Five days of intense, inspiring exchanges. One shared conviction: outermost regions have their place in European ocean research. From 6 to 10 October 2025, La Réunion hosted the first REMORA International Symposium, under the theme “Bridging Horizons: Outermost Regions’ Marine & Ocean Sciences for Global Impacts”. The event unfolded across several emblematic sites on the island — from the Moufia Campus of the Université de La Réunion, where the scientific seminars took place, to CITEB’s research facilities at CYROI and Le Port, the Réunion National Marine Reserve, KELONIA and CEDTM.
The event brought together researchers, PhD students, entrepreneurs and institutions from La Réunion, Madeira, the Azores, Denmark, Cyprus, Spain, Italy and beyond. More than 80 local participants joined 12 European guests for five days of open, collaborative and inclusive marine science — exactly the kind of science REMORA was designed to nurture.
Organised by Ruizia in partnership with CITEB and with the full support of the Université de La Réunion and their Marine Ecology research Unit ENTROPIE, the symposium was a milestone not just for the REMORA project, but for the scientific community of La Réunion as a whole.
“Building European research from La Réunion means showing that our island territories are indispensable spaces for understanding the world’s oceans in all their complexity, fragility and interdependence.”

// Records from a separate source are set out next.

-- ==== Sys2Proof/Machine/Xpand.lean ====
section
/-! DEFINITION. `xpand` (R268 to R272): the push, the DEFLATE decoder (RFC 1951 as R269 and R270 take it), the state block,
and the unit of one output tile. -/

namespace Sys2Proof.Machine

/-- Pushes an expansion (R269) -/
def bodyXpand (d a : SReg) (resume : Bool) : Body := fun _ s t => pushCe (.xpand d a resume) [t.s a] [.s d] s t
def execXpand (d a : SReg) (resume : Bool) (s : State) : Host.Outcome State Fault Refusal :=
  issue (.xpand d a resume) (bodyXpand d a resume) s

/-! ## Bits of the input -/

/-- A window of the input: its first bit, the bits from there on, how many there are, and whether the input ends with it. -/
structure Window where
  base  : Nat
  bits  : Nat
  avail : Nat
  last  : Bool

/-- What a piece of the stream decodes to. -/
inductive Got (α : Type) where
  | ok (x : α) (pos : Nat)
  | short
  | bad (code detail pos : Nat)

/-- `k` bits, least significant first. -/
def Window.take (w : Window) (pos k : Nat) : Got Nat :=
  if w.avail < pos - w.base + k then .short else .ok (fieldOf w.bits (pos - w.base) k) (pos + k)

/-! ## Codes -/

/-- A set of code lengths as a canonical code: the number of codes of each length 1 to 15, the symbols by length and then
number, and the share of the code space used, in units of 2^-15. -/
structure Code where
  counts : List Nat
  syms   : List Nat
  used   : Nat

def codeOf (lens : List Nat) : Code :=
  let lengths := tabulate 15 (fun i => i + 1)
  let counts := lengths.map (fun l => lens.count l)
  { counts := counts
    syms := lengths.flatMap (fun l => (List.range lens.length).filter (fun i => lens.getD i 0 == l))
    used := ((counts.zip lengths).map (fun c => c.1 * 2 ^ (15 - c.2))).sum }

/-- An over-subscribed set. -/
def Code.over (c : Code) : Bool := decide (2 ^ 15 < c.used)

/-- One symbol. A pattern that no code begins with is an error as soon as it is seen. -/
def Code.symbol (c : Code) (w : Window) (start : Nat) : Got Nat :=
  let rec go : List Nat → Nat → Nat → Nat → Nat → Nat → Got Nat
    | [], _, _, _, _, _ => .bad 9 1 start
    | n :: ns, l, code, first, index, pos =>
      match w.take pos 1 with
      | .short => .short
      | .bad a b p => .bad a b p
      | .ok b pos =>
        let code := 2 * code + b
        let first := 2 * first
        if code < first + n then .ok (c.syms.getD (index + (code - first)) 0) pos
        else if c.used ≤ code * 2 ^ (15 - l) then .bad 9 1 start
        else go ns (l + 1) code (first + n) (index + n) pos
  go c.counts 1 0 0 0 start

/-- Base values and extra bits of length symbols 257 to 285 and of distance symbols 0 to 29 (RFC 1951; PRESUMED, log 44). -/
def lengthTable : List (Nat × Nat) :=
  [(3, 0), (4, 0), (5, 0), (6, 0), (7, 0), (8, 0), (9, 0), (10, 0), (11, 1), (13, 1), (15, 1), (17, 1), (19, 2), (23, 2),
   (27, 2), (31, 2), (35, 3), (43, 3), (51, 3), (59, 3), (67, 4), (83, 4), (99, 4), (115, 4), (131, 5), (163, 5), (195, 5),
   (227, 5), (258, 0)]
def distanceTable : List (Nat × Nat) :=
  [(1, 0), (2, 0), (3, 0), (4, 0), (5, 1), (7, 1), (9, 2), (13, 2), (17, 3), (25, 3), (33, 4), (49, 4), (65, 5), (97, 5),
   (129, 6), (193, 6), (257, 7), (385, 7), (513, 8), (769, 8), (1025, 9), (1537, 9), (2049, 10), (3073, 10), (4097, 11),
   (6145, 11), (8193, 12), (12289, 12), (16385, 13), (24577, 13)]
/-- The order in which a dynamic block gives the lengths of the code-length code. -/
def lengthOrder : List Nat := [16, 17, 18, 0, 8, 7, 9, 6, 10, 5, 11, 4, 12, 3, 13, 2, 14, 1, 15]

/-- The code lengths of a fixed block. -/
def fixedLens : List Nat :=
  List.replicate 144 8 ++ List.replicate 112 9 ++ List.replicate 24 7 ++ List.replicate 8 8 ++ List.replicate 32 5

/-! ## Block headers -/

/-- The code lengths of a dynamic block, newest first, until `n` are known (R270 detail 6). -/
def dynamicLens (c : Code) (w : Window) (n : Nat) : Nat → List Nat → Nat → Got (List Nat)
  | 0, _, pos => .bad 9 6 pos
  | fuel + 1, got, pos =>
    if n ≤ got.length then .ok got.reverse pos
    else match c.symbol w pos with
      | .short => .short
      | .bad a b p => .bad a b p
      | .ok sym p =>
        let rep (k extra : Nat) (v : Nat) : Got (List Nat) :=
          match w.take p extra with
          | .short => .short
          | .bad a b p => .bad a b p
          | .ok x p' =>
            if n < got.length + k + x then .bad 9 6 pos
            else dynamicLens c w n fuel (List.replicate (k + x) v ++ got) p'
        if sym < 16 then dynamicLens c w n fuel (sym :: got) p
        else if sym = 16 then (match got with
          | [] => .bad 9 6 pos
          | v :: _ => rep 3 2 v)
        else if sym = 17 then rep 3 3 0
        else rep 11 7 0

/-- A dynamic block's code lengths, 288 and 32, or what is wrong with them. -/
def dynamicHeader (w : Window) (header pos : Nat) : Got (List Nat) :=
  match w.take pos 14 with
  | .short => .short
  | .bad a b p => .bad a b p
  | .ok h pos =>
    let nl := h % 32 + 257
    let nd := h / 32 % 32 + 1
    let nc := h / 1024 + 4
    match w.take pos (3 * nc) with
    | .short => .short
    | .bad a b p => .bad a b p
    | .ok ls pos =>
      let cl := tabulate 19 (fun i => match lengthOrder.findIdx? (· == i) with
        | some k => if k < nc then fieldOf ls (3 * k) 3 else 0
        | none => 0)
      let code := codeOf cl
      if code.over then .bad 9 5 header
      else match dynamicLens code w (nl + nd) 321 [] pos with
        | .short => .short
        | .bad a b p => .bad a b p
        | .ok lens pos =>
          let lit := lens.take nl ++ List.replicate (288 - nl) 0
          let dist := lens.drop nl ++ List.replicate (32 - nd) 0
          if (codeOf lit).over || (codeOf dist).over then .bad 9 5 header else .ok (lit ++ dist) pos

/-- A block header (R269, R270): the decoder inside the block. -/
def Xpand.header (x : Xpand) (w : Window) : Got Xpand :=
  match w.take x.pos 3 with
  | .short => .short
  | .bad a b p => .bad a b p
  | .ok h pos =>
    let x' := { x with final := h % 2 == 1, btype := h / 2, inside := true }
    match h / 2 with
    | 0 =>
      match w.take (roundUp pos 8) 32 with
      | .short => .short
      | .bad a b p => .bad a b p
      | .ok v pos =>
        if v % 2 ^ 16 + v / 2 ^ 16 ≠ 2 ^ 16 - 1 then .bad 9 4 x.pos
        else .ok { x' with pos := pos, stored := v % 2 ^ 16, inside := v % 2 ^ 16 != 0 } pos
    | 1 => .ok { x' with pos := pos, lens := fixedLens } pos
    | 2 =>
      match dynamicHeader w x.pos pos with
      | .short => .short
      | .bad a b p => .bad a b p
      | .ok lens pos => .ok { x' with pos := pos, lens := lens } pos
    | _ => .bad 9 3 x.pos

/-! ## Symbols -/

/-- A step of the decoder, to the next byte of output or over a symbol without one. -/
inductive Sym where
  | byte (b : Byte) (x : Xpand)
  | over (x : Xpand)
  | ends
  | short
  | bad (code detail pos : Nat)

/-- A byte joins the history. -/
def Xpand.remember (x : Xpand) (b : Byte) : Xpand := { x with history := (b :: x.history).take 32768 }

/-- Bytes produced so far. -/
def Xpand.made (x : Xpand) : Nat := x.out + x.tile.length

/-- The distance of a match of `len` bytes whose pair began at `start` (R270). -/
def Xpand.distance (x : Xpand) (dist : Code) (w : Window) (limit len start pos : Nat) : Sym :=
  match dist.symbol w pos with
  | .short => .short
  | .bad a b _ => .bad a b start
  | .ok sym pos =>
    if 30 ≤ sym then .bad 9 2 start
    else
      let (base, extra) := distanceTable.getD sym (1, 0)
      match w.take pos extra with
      | .short => .short
      | .bad a b _ => .bad a b start
      | .ok v pos =>
        let d := base + v
        if x.history.length < d then .bad 8 0 start
        else if limit < x.made + len then .bad 14 0 start
        else .over { x with pos := pos, matchLen := len, matchDist := d }

/-- One symbol of a compressed block. -/
def Xpand.coded (x : Xpand) (lit dist : Code) (w : Window) (limit : Nat) : Sym :=
  match lit.symbol w x.pos with
  | .short => .short
  | .bad a b _ => .bad a b x.pos
  | .ok sym pos =>
    if sym < 256 then
      if limit ≤ x.made then .bad 14 0 x.pos
      else .byte (BitVec.ofNat 8 sym) ({ x with pos := pos }.remember (BitVec.ofNat 8 sym))
    else if sym = 256 then .over { x with pos := pos, inside := false }
    else if 286 ≤ sym then .bad 9 2 x.pos
    else
      let (base, extra) := lengthTable.getD (sym - 257) (3, 0)
      match w.take pos extra with
      | .short => .short
      | .bad a b _ => .bad a b x.pos
      | .ok v pos => x.distance dist w limit (base + v) x.pos pos

/-- One step of the decoder. -/
def Xpand.step (x : Xpand) (lit dist : Code) (w : Window) (limit : Nat) : Sym :=
  if x.matchLen ≠ 0 then
    -- a match from a state block meets the limit of the descriptor that resumes it
    if limit ≤ x.made then .bad 14 0 x.pos
    else
    let b := x.history.getD (x.matchDist - 1) 0
    .byte b ({ x with matchLen := x.matchLen - 1 }.remember b)
  else if !x.inside then
    if x.final then .ends
    else match x.header w with
      | .ok x' _ => .over x'
      | .short => .short
      | .bad a b p => .bad a b p
  else if x.btype = 0 then
    match w.take x.pos 8 with
    | .ok b pos =>
      if limit ≤ x.made then .bad 14 0 x.pos
      else
        let b := BitVec.ofNat 8 b
        .byte b ({ x with pos := pos, stored := x.stored - 1, inside := x.stored != 1 }.remember b)
    | .short => .short
    | .bad a b p => .bad a b p
  else x.coded lit dist w limit

/-- How the decoding of a unit stops. -/
inductive Decoded where
  /-- a whole tile: the decoder before its last byte, the tile, and the decoder after it -/
  | full (before : Xpand) (tile : List Byte) (after : Xpand)
  | short (x : Xpand)
  | ends (x : Xpand)
  | bad (x : Xpand) (code detail pos : Nat)

/-- Decoding until a tile is full. -/
def Xpand.run (w : Window) (limit : Nat) : Nat → Xpand → Code → Code → Decoded
  | 0, x, _, _ => .short x
  | fuel + 1, x, lit, dist =>
    match x.step lit dist w limit with
    | .short => .short x
    | .ends => .ends x
    | .bad c d p => .bad x c d p
    | .over x' =>
      if x'.lens = x.lens then Xpand.run w limit fuel x' lit dist
      else Xpand.run w limit fuel x' (codeOf (x'.lens.take 288)) (codeOf (x'.lens.drop 288))
    | .byte b x' =>
      let tile := x.tile ++ [b]
      if tile.length < 4096 then Xpand.run w limit fuel { x' with tile := tile } lit dist
      else .full x tile { x' with tile := [], out := x.out + 4096 }

/-! ## The state block (R271) -/

def Xpand.blockBytes (x : Xpand) : List Byte :=
  let w (n : Nat) : List Byte := bytesOfNat 8 n
  let pad (n : Nat) (bs : List Byte) : List Byte := bs ++ List.replicate (n - bs.length) 0
  let head := w 1 ++ w x.pos ++ w x.out ++ w x.tile.length
    ++ w ((if x.final then 1 else 0) + 2 * x.btype + (if x.inside then 8 else 0) + 16 * x.stored)
    ++ w (x.matchLen + 512 * x.matchDist) ++ w x.history.length
  let rest := pad 0xC0 [] ++ pad 0xF00 (x.lens.map (BitVec.ofNat 8)) ++ pad 0x8000 x.history.reverse ++ pad 0x1000 x.tile
    ++ pad 0x2000 []
  head ++ bytesOfNat 8 (crc32c (head ++ rest)).toNat ++ rest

Five days, one shared ambition
The symposium was deliberately designed around quality of exchange rather than volume of participants. Its five-day structure moved from open scientific dialogue to hands-on collaboration to immersive field experience:
- Monday (6 October): Welcome of international participants and presentation of La Réunion’s marine research landscape.
- Tuesday (7 October): A full open day of scientific seminars, keynote addresses, and a networking and poster pitch session — the heart of the public-facing programme.
- Wednesday (8 October): Horizon Europe project development workshops — the “hackathon” — with the first concrete ideas for joint projects emerging between participants. The day also included a visit to the ENTROPIE lab and to CITEB’s facilities at CYROI.
- Thursday (9 October): Visits to CITEB’s facilities at Le Port, a consortium meeting, and a participatory governance workshop at the Réunion National Marine Reserve — held on the beach, in low-tech mode, feet in the sand.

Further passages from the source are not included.